**The task**:
What lines in the listing below hold the string "vindex"? Please copy them out.
┌──
/-- Interrupt entry: pending results retire, the frame is written, the level rises, the front end goes to the handler;
14 cycles (R222 to R225).  At L3 every routine of the unit is aborted (R148).  With ISP out of range, or a precise fault at
L3, the unit stops (R223, R229).  DESIGN CHOICE (log 86): an uncorrectable word in the vector table entry is recorded as every one that is read
(R64) and raises nothing, since Table 2-7 names no outcome for that reader.  DESIGN CHOICE (log 87): flags that retire in cycles a to a+4 of
FP_TRAP's own entry come before its delivery, so they set MULT and make no new trap pending. -/
def enter (u : UnitIx) (e : Entry) (retPc : Word) (s00 : State) : State :=
  let s := s00.dropFronds u e retPc
  if ¬ (s.tile u).ispOk ∨ (e.level = 3 ∧ (s.tile u).level = 3) then doubleFault u e s
  else
    let s0 := s.modTile u fun t =>
      let t1 := if e.level = 3 then t.abortAll else t
      { t1 with frond := [], waiting := false,
                ipend := t1.ipend &&& ~~~(if e.mtrap then 0 else BitVec.ofNat 256 (2 ^ e.vec)) }
    let s1 := entryCycles u 5 s0
    let t1 := s1.tile u
    let isp := t1.isp.toNat - 128
    let fr := (t1.frame retPc e.wstate e.cause e.faddr).flatMap (leBytes 4)
    let h := match e.haddr with
      | some h => h
      | none => bitsOf (s1.localLoad u (t1.ivbase.toNat + 8 * e.vec) 4) 20 3 * 8
    let s2 := (match e.haddr with
      | some _ => s1
      | none => s1.eccReadRange (localBase u + t1.ivbase.toNat + 8 * e.vec) 4 0).localWrite u isp fr
    let s3 := s2.modTile u fun t =>
      { t with
        isp := BitVec.ofNat 32 isp
        status := setFld (setFld (setFld t.status 13 12 e.level) 11 11 0) 15 14 0
        vindex := e.vindex.getD t.vindex
        pc := BitVec.ofNat 32 h
        br := Branch.reset, rep := RepState.reset, repSkip := false, order := []
        loops := t.loops.map fun l => { l with active := false, captured := false }
        ftrapInfo := if e.vec = 32 ∧ ¬ e.mtrap then setFld (setFld t.ftrapInfo 16 16 0) 22 18 0 else t.ftrapInfo }
    entryCycles u 9 s3

/-- A precise fault of vector `vec` at the frond at the PC (R95, R229). -/
def preciseFault (u : UnitIx) (vec pos faddr : Nat) (vindex : Option Word) (s : State) : State :=
  enter u { vec := vec, level := 3, pos := pos, mtrap := false, faddr := faddr, haddr := none, vindex := vindex, wstate := 0 }
    (s.tile u).pc s

/-- The return from a frame (R227): the state of the frame at ISP of `src`, the state when RETI issued, is written back, the writable fields of each
register.  A branch that was not taken leaves no empty frond behind its delay fronds (Table 3-12).  DESIGN CHOICE (log 86): an uncorrectable word in
the frame is recorded as every one that is read and raises nothing, since Table 2-7 names no outcome for that reader.  DESIGN CHOICE (log 87): the
frame does not tell the skip of a count-0 LOOP from a branch, so a delay frond that remains of it is no acceptance point (R208). -/
def restoreFrame (u : UnitIx) (src s : State) : State :=
  let b := (src.tile u).isp.toNat
  let w := fun (o : Nat) => src.localLoad u (b + o) 4
  let rs := w 0x40
  let lctl := w 0x6C
  let nact := (upFrom 0 4).foldl (fun n k => n + bitsOf lctl k k) 0
  s.modTile u fun t =>
    { t with
      pc := BitVec.ofNat 32 (w 0)
      status := BitVec.ofNat 32 (bitsOf (w 4) 13 0)
      br := { delay := bitsOf (w 0x0C) 1 0, taken := decide (bitsOf (w 0x0C) 2 2 = 1), target := BitVec.ofNat 32 (w 8),
              gap := if bitsOf (w 0x0C) 2 2 = 1 then 4 else 0, open_ := false }
      lc := (((rfSet (rfSet (rfSet (rfSet t.lc 0 (BitVec.ofNat 32 (w 0x10))) 1 (BitVec.ofNat 32 (w 0x14))) 2
              (BitVec.ofNat 32 (w 0x18))) 3 (BitVec.ofNat 32 (w 0x1C)))))
      loops := Vector.ofFn fun k => { (rfGet Loop.reset t.loops k.val) with
        active := decide (bitsOf lctl k.val k.val = 1), first := BitVec.ofNat 32 (w (0x20 + 8 * k.val)),
        last := BitVec.ofNat 32 (w (0x24 + 8 * k.val)), captured := false }
      order := ((upFrom 0 nact).map fun i => BitVec.ofNat 2 (bitsOf lctl (5 + 2 * i) (4 + 2 * i)))
      rep := { active := decide (bitsOf rs 12 12 = 1), left := BitVec.ofNat 12 (bitsOf rs 11 0),
               k := BitVec.ofNat 2 (bitsOf rs 14 13), srcLc := decide (bitsOf rs 15 15 = 1),
               held := if bitsOf rs 16 16 = 1 then some (BitVec.ofNat 32 (w 0x44)) else none
               since := t.cycle }
      a := rfSet (rfSet (rfSet (rfSet t.a 0 (BitVec.ofNat 32 (w 0x48))) 1 (BitVec.ofNat 32 (w 0x4C))) 2
              (BitVec.ofNat 32 (w 0x50))) 3 (BitVec.ofNat 32 (w 0x54))
      p := BitVec.ofNat 8 (w 0x58)
      vindex := BitVec.ofNat 32 (w 0x5C) &&& sregMask 0x07
      tktSplit := BitVec.ofNat 32 (min 32 (bitsOf (w 0x60) 5 0))
      isp := BitVec.ofNat 32 (b + 128) }

/-! ## Choosing an interrupt (R220, R221) -/

/-- The level of a vector (Table 8-8, R220). -/
def Tile.vecLevel (t : Tile) (v : Nat) : Nat := if t.ilvl.getLsbD v then 2 else 1

/-- IPEND with bit 32 reflecting FTRAP_INFO.PEND and bits 0-31 reading 0 (R220). -/
def Tile.ipendView (t : Tile) : BitVec 256 :=
  blend t.ipend 0x1FFFFFFFF (BitVec.ofNat 256 (fld t.ftrapInfo 16 16 * 2 ^ 32))

/-- Whether vector v is eligible at an acceptance point (R221); a pending FP_TRAP is delivered by R194, apart. -/
def Tile.eligible (t : Tile) (v : Nat) : Bool :=
  decide (32 < v) && t.ipend.getLsbD v && t.ien.getLsbD v && decide (t.level < t.vecLevel v)
    && decide (fld t.status (8 + t.vecLevel v) (8 + t.vecLevel v) = 1)

/-- The vector taken among the eligible: the highest level, then the lowest number (R221). -/
def Tile.chooseVector (t : Tile) : Option Nat :=
  if t.ipend = 0 then none else
  match (upFrom 33 223).find? fun v => t.eligible v && decide (t.vecLevel v = 2) with
  | some v => some v
  | none => (upFrom 33 223).find? t.eligible

/-- The frond that would issue next is not a delay frond (R221). -/
def Tile.atAcceptance (t : Tile) : Bool := (decide (t.br.delay = 0) || t.br.open_) && !t.repSkip

/-- A trap is pending and its delivery is enabled: L0, IE2 = 1, at an acceptance point (R194, R195). -/
def Tile.trapReady (t : Tile) : Bool :=
  decide (fld t.ftrapInfo 16 16 = 1) && decide (t.level = 0) && decide (fld t.status 10 10 = 1) && t.atAcceptance

/-- The pending trap's count has run out (R194). -/
def Tile.trapDue (t : Tile) : Bool := t.trapReady && decide (fld t.ftrapInfo 22 18 = 0)

/-- Entry for a vector. -/
def vectorEntry (v lvl wstate : Nat) : Entry :=
  { vec := v, level := lvl, pos := 0, mtrap := false, faddr := 0, haddr := none, vindex := none, wstate := wstate }

/-- The interrupt accepted in a cycle in which a frond would issue (R221); none while the debug port holds the unit (R492). -/
def Tile.interruptNow (t : Tile) : Option Nat := if t.atAcceptance && !t.halted then t.chooseVector else none

/-- A delivery point of R194 passes while IE2 is 0: the trap stays pending with LEFT at 0 (R195). -/
def Tile.passPoint (t : Tile) : Tile :=
  if fld t.ftrapInfo 16 16 = 1 ∧ t.level = 0 ∧ fld t.status 10 10 = 0 then { t with ftrapInfo := setFld t.ftrapInfo 22 18 0 } else t

/-- Deliver the pending FP_TRAP (R194). -/
def deliverTrap (u : UnitIx) (s : State) : State :=
  enter u { vec := 32, level := 2, pos := 0, mtrap := false, faddr := 0, haddr := none, vindex := none, wstate := 0 }
    (s.tile u).pc s

end Sys2Proof.Machine
end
└──
**Result of the task**:
        vindex := e.vindex.getD t.vindex
def preciseFault (u : UnitIx) (vec pos faddr : Nat) (vindex : Option Word) (s : State) : State :=
  enter u { vec := vec, level := 3, pos := pos, mtrap := false, faddr := faddr, haddr := none, vindex := vindex, wstate := 0 }
      vindex := BitVec.ofNat 32 (w 0x5C) &&& sregMask 0x07
  { vec := v, level := lvl, pos := 0, mtrap := false, faddr := 0, haddr := none, vindex := none, wstate := wstate }
  enter u { vec := 32, level := 2, pos := 0, mtrap := false, faddr := 0, haddr := none, vindex := none, wstate := 0 }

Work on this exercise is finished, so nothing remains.